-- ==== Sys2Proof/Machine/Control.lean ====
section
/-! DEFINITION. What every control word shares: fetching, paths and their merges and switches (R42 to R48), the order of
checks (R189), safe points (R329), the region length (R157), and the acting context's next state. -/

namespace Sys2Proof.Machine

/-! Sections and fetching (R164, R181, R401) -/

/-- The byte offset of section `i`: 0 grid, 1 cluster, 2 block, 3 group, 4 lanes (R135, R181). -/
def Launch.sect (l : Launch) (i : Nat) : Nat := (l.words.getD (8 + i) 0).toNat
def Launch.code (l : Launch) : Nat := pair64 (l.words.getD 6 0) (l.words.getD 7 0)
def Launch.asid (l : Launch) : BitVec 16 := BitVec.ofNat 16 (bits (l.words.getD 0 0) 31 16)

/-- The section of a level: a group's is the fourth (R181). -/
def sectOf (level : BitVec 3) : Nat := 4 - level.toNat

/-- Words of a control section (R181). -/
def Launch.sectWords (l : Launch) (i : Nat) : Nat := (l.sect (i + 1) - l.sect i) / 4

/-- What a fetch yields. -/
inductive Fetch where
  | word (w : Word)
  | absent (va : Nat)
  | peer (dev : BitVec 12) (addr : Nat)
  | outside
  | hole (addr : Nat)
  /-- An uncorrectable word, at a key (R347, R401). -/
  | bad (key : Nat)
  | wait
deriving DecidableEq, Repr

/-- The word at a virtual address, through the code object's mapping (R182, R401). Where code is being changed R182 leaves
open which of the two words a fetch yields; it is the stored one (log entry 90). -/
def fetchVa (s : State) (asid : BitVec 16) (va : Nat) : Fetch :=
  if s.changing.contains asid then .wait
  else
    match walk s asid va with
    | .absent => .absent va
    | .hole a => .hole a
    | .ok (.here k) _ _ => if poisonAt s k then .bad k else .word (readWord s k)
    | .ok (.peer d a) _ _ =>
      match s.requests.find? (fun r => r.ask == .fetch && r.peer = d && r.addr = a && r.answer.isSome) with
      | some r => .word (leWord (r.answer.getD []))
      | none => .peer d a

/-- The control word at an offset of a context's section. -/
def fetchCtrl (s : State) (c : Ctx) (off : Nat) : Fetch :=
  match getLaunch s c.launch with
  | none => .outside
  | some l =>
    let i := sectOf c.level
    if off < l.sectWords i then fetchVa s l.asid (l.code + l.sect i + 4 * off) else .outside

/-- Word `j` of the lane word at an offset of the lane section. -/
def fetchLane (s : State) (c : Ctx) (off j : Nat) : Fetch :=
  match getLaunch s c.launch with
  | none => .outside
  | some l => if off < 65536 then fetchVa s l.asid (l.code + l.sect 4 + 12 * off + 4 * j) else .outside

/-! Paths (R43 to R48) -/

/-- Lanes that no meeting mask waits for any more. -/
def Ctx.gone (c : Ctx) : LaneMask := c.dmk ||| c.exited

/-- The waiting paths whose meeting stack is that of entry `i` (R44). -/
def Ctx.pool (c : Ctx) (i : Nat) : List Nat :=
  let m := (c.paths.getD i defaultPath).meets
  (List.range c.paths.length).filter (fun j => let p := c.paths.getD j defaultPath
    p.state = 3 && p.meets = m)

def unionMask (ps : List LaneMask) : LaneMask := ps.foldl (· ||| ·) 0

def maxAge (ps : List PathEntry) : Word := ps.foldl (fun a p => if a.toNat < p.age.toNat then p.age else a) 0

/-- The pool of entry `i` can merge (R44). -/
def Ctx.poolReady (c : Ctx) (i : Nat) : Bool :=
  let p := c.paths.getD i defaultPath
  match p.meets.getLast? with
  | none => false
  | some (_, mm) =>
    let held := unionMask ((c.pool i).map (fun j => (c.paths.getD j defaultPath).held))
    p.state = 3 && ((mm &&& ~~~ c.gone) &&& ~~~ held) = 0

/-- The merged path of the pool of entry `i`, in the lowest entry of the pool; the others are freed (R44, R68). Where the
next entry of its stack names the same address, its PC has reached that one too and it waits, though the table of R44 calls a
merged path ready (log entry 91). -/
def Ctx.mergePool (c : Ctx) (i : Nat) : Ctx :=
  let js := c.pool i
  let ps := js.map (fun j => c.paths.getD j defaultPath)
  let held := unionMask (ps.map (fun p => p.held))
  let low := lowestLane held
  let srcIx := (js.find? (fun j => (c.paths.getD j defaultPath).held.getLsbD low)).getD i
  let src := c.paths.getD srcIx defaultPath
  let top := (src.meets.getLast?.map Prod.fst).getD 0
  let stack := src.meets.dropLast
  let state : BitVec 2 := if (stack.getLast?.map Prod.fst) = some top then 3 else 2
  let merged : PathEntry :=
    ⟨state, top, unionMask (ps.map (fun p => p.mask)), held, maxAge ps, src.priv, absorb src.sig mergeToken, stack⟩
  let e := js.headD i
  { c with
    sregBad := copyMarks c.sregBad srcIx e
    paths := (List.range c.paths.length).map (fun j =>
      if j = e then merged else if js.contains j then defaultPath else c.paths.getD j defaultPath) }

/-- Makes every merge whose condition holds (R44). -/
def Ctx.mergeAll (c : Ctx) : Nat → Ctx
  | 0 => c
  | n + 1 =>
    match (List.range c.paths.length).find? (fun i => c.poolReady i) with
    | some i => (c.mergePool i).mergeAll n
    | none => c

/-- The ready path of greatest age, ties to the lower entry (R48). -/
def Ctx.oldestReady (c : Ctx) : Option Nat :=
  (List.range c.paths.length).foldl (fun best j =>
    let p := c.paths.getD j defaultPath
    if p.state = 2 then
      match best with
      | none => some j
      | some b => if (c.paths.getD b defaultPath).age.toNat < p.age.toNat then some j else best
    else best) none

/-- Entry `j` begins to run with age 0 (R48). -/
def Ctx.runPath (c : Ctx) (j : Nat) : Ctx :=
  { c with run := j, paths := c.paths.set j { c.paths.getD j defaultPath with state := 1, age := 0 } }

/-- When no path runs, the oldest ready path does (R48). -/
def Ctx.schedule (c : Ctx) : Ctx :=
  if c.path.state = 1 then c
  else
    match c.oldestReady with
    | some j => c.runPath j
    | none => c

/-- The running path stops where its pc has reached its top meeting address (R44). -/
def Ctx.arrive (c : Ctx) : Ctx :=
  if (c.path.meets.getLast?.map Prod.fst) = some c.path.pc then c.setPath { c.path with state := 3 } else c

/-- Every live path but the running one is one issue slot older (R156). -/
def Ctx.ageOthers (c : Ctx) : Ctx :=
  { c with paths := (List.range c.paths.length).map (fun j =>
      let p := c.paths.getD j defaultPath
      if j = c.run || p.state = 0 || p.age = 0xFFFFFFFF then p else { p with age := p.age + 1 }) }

■ ■ ■ ■ ■ ■ ■

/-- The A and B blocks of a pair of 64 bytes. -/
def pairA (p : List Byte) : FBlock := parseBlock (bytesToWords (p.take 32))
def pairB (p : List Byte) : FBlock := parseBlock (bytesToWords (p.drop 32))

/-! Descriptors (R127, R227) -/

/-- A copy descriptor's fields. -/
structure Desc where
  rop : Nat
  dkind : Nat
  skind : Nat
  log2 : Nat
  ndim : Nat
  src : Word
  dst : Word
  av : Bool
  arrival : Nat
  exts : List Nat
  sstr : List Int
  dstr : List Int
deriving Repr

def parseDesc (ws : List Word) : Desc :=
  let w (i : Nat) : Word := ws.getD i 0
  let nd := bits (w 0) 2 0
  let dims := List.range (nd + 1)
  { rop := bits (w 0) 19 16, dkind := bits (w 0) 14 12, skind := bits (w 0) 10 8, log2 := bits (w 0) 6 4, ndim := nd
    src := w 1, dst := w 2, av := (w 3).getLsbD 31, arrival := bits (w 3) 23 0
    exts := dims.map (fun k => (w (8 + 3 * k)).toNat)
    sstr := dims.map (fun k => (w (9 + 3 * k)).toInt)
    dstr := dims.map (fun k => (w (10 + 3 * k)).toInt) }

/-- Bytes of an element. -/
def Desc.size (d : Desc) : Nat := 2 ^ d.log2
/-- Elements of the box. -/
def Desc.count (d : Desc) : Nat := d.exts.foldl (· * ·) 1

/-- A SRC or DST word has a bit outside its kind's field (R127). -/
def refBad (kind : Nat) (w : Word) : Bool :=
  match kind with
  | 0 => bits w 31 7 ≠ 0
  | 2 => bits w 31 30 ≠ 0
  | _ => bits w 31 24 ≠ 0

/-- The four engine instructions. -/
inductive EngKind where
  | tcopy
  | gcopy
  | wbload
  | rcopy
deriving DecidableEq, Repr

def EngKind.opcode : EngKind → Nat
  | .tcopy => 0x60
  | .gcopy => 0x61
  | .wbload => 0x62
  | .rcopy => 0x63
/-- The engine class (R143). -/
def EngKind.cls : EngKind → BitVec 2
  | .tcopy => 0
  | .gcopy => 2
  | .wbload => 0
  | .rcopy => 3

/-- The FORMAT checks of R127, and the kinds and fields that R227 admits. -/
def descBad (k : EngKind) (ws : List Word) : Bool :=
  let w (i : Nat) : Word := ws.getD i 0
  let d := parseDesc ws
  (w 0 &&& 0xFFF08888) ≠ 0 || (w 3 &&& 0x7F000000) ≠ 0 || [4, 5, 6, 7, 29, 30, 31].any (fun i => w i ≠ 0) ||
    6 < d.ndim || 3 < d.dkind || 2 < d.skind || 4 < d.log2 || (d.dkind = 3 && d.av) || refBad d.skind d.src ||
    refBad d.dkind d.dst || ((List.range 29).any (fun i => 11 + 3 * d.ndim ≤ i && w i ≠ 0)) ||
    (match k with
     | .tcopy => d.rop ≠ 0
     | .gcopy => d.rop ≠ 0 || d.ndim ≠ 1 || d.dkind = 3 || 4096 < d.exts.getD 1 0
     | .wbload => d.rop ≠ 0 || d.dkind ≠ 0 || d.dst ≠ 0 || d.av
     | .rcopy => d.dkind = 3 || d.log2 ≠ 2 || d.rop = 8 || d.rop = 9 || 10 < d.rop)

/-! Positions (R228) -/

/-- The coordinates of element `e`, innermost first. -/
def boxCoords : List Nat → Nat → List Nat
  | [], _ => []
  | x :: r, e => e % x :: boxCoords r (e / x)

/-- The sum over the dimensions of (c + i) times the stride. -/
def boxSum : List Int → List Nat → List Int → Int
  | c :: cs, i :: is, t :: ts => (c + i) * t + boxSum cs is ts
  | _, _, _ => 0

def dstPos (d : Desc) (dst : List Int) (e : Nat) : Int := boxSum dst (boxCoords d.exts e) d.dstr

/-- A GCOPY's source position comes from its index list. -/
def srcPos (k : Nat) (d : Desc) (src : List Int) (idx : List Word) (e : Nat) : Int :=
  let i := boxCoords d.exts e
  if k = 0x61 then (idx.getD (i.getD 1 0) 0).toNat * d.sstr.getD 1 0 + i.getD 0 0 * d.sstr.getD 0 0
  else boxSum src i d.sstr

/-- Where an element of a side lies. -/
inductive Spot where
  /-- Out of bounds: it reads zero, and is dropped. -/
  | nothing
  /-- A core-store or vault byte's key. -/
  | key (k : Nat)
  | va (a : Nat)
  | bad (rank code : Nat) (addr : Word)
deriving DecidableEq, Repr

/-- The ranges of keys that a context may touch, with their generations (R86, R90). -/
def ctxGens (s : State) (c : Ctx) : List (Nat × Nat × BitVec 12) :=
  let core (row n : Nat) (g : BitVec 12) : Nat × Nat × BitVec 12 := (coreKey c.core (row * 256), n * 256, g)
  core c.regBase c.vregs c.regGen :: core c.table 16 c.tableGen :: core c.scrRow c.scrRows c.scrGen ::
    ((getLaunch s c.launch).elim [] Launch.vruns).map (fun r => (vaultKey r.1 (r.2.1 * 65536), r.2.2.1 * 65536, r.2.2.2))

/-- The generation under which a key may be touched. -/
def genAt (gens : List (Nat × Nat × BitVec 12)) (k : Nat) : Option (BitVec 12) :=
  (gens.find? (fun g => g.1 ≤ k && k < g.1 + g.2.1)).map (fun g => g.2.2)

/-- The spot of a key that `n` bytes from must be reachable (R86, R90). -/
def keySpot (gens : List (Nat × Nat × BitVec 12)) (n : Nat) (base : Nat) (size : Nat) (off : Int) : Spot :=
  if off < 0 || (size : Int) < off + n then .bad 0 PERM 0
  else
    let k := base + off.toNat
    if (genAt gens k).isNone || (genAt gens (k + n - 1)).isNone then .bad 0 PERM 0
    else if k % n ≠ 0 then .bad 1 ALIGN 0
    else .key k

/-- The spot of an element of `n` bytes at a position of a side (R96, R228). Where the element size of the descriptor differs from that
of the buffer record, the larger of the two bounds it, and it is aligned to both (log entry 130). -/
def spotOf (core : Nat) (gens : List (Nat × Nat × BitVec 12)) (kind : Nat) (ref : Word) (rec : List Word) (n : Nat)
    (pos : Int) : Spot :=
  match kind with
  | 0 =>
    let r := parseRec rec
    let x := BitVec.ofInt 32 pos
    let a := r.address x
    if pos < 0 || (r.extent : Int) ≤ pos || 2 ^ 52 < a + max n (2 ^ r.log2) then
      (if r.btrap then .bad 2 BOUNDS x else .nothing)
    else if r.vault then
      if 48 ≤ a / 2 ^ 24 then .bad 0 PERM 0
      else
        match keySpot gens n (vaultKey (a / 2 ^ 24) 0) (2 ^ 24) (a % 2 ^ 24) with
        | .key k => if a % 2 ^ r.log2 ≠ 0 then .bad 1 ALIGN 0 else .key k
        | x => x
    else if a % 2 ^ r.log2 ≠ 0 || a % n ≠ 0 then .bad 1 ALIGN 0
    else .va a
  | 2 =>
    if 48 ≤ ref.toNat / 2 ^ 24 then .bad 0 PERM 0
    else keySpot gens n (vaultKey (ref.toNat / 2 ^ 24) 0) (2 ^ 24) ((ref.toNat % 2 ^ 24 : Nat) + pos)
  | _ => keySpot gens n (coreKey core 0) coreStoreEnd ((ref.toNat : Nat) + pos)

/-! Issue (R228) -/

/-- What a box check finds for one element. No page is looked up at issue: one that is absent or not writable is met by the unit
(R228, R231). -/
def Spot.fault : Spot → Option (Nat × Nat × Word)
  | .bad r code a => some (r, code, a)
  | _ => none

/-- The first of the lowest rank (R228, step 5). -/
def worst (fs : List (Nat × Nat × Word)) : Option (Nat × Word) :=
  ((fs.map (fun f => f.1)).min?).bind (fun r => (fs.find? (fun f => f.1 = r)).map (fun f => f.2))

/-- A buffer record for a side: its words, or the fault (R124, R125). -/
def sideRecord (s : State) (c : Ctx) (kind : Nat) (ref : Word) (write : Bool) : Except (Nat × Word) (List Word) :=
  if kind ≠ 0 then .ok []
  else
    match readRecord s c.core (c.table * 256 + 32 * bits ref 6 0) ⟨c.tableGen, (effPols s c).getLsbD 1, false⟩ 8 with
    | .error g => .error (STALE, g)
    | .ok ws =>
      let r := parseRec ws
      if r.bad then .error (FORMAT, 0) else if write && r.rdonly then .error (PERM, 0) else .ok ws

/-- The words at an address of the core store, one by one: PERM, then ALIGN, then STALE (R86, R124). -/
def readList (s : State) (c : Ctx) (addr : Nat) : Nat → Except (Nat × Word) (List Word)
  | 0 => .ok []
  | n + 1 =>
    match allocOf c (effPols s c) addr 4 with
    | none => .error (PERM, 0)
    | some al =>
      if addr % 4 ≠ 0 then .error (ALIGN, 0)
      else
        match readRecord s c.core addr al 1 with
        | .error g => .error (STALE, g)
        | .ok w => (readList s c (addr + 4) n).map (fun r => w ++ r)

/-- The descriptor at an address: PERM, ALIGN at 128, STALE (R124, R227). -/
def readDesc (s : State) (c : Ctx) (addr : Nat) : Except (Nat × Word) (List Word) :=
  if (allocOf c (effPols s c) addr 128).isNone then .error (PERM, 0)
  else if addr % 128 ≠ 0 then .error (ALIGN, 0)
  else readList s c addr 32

■ ■ ■ ■ ■ ■ ■

DIRECTIONS: A word-for-word copy of the lines above from the one with "d.exts.getD 1 0" through the one with "def boxCoords : List Nat → Nat → List Nat", inclusive, is the only output wanted.

WRITTEN ANSWER:
     | .gcopy => d.rop ≠ 0 || d.ndim ≠ 1 || d.dkind = 3 || 4096 < d.exts.getD 1 0
     | .wbload => d.rop ≠ 0 || d.dkind ≠ 0 || d.dst ≠ 0 || d.av
     | .rcopy => d.dkind = 3 || d.log2 ≠ 2 || d.rop = 8 || d.rop = 9 || 10 < d.rop)

/-! Positions (R228) -/

/-- The coordinates of element `e`, innermost first. -/
def boxCoords : List Nat → Nat → List Nat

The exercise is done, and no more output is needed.